"""

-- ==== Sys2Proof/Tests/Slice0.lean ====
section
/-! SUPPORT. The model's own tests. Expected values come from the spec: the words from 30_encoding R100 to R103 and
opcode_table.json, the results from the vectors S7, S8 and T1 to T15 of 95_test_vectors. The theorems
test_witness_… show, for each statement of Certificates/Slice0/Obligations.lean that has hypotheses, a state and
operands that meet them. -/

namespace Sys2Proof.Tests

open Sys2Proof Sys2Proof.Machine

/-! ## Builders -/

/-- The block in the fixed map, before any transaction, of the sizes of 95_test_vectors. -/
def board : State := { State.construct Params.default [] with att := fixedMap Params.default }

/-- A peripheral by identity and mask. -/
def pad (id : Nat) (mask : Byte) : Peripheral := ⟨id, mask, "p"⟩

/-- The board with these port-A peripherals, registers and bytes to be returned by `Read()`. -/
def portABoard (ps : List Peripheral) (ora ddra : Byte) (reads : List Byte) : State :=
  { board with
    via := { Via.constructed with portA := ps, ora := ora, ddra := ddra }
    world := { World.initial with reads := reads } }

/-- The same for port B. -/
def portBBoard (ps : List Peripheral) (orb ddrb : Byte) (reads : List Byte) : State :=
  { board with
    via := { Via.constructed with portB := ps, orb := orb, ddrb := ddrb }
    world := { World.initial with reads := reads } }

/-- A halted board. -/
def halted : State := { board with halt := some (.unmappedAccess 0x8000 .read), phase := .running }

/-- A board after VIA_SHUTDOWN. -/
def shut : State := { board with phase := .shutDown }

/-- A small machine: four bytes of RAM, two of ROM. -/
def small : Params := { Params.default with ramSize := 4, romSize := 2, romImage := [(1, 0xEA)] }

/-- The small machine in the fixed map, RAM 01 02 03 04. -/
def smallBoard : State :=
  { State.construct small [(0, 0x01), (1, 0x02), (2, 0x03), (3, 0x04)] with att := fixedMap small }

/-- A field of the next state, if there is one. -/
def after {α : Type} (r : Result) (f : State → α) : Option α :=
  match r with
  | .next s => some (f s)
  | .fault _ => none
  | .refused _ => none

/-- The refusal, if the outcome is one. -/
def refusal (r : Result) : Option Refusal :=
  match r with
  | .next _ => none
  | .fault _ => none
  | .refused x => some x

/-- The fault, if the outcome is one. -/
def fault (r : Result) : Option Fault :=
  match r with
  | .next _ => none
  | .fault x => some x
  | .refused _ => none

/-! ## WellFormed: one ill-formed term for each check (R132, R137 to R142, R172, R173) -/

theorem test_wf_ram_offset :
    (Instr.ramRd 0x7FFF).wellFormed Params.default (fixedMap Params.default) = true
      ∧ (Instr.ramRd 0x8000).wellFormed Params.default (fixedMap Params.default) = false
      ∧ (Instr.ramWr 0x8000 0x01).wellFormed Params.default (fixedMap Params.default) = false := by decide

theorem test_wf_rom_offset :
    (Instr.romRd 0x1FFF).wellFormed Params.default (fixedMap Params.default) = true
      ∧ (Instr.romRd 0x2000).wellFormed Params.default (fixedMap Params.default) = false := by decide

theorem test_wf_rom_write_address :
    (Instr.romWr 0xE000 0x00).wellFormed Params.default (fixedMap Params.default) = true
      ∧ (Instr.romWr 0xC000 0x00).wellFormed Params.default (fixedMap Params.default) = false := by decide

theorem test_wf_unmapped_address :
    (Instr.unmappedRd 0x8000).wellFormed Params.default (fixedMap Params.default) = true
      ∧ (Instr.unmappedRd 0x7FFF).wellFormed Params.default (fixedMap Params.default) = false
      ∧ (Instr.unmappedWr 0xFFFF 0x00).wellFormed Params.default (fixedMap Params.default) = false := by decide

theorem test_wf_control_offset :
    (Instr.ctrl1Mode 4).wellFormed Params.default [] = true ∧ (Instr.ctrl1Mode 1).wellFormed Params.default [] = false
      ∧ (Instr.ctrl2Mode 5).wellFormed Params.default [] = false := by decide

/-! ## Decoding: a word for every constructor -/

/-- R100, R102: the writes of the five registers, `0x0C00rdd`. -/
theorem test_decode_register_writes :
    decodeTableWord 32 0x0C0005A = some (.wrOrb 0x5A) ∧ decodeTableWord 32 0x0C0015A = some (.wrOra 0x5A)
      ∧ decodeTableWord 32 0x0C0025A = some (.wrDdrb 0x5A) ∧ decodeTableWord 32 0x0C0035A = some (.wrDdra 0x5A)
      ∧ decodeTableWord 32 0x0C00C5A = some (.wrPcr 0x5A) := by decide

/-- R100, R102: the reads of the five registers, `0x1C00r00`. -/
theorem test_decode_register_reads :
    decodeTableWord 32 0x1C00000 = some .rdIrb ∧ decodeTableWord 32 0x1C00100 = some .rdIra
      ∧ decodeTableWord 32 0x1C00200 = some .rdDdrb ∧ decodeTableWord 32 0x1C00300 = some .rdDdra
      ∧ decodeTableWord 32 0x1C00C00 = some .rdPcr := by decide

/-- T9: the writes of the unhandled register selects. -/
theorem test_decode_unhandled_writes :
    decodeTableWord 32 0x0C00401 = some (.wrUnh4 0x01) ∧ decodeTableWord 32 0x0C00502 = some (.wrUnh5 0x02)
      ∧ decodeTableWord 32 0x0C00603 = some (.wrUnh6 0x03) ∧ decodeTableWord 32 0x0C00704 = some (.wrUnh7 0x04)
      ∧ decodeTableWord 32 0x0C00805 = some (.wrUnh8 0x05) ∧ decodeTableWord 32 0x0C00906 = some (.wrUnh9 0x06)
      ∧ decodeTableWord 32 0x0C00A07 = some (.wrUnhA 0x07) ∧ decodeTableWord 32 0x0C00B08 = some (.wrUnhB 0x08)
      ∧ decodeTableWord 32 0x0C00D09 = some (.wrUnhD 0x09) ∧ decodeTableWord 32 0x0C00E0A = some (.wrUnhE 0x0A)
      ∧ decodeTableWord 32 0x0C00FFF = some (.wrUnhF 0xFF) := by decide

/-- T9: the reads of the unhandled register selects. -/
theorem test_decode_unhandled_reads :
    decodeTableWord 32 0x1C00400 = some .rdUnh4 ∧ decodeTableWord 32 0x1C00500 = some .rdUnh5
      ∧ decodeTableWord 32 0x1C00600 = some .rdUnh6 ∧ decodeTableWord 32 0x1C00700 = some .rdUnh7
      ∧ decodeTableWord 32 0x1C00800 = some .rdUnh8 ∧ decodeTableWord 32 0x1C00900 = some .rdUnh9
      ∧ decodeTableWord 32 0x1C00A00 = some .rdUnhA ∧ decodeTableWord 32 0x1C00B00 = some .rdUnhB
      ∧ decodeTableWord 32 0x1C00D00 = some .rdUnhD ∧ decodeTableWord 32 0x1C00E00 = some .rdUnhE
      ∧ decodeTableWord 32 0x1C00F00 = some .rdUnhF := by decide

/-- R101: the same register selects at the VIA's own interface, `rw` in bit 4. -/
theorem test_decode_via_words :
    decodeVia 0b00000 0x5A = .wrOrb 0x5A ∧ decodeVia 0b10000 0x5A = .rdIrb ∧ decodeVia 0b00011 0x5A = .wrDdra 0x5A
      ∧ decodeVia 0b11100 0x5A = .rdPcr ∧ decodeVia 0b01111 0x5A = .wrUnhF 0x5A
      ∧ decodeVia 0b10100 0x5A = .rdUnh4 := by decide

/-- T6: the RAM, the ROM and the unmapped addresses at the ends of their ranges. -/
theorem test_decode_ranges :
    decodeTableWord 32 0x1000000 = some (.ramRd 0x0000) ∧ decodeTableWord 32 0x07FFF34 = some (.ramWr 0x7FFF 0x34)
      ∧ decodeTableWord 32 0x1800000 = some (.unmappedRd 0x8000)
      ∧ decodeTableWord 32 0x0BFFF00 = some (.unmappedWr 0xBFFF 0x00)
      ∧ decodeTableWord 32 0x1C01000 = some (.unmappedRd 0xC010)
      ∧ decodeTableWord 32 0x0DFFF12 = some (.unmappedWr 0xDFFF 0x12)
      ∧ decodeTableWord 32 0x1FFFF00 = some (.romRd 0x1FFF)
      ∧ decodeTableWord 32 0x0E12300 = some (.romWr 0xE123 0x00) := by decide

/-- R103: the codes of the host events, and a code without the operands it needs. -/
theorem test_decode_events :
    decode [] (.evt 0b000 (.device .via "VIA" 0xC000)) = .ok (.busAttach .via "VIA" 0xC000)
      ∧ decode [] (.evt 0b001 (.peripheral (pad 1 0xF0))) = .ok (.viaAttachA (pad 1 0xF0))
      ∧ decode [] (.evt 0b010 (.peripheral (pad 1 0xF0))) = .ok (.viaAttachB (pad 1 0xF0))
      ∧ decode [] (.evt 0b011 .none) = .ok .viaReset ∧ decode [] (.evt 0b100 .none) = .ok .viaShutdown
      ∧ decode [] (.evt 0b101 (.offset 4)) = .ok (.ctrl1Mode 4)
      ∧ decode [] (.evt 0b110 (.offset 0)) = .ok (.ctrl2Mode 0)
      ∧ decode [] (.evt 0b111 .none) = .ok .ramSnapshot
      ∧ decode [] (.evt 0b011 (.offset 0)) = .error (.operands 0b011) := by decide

"""

▶ [THE TASK]: Pull out every line of the entries that includes the word "halted".

▶ [RESPONSE FOR THIS EXERCISE]:
/-- A halted board. -/
def halted : State := { board with halt := some (.unmappedAccess 0x8000 .read), phase := .running }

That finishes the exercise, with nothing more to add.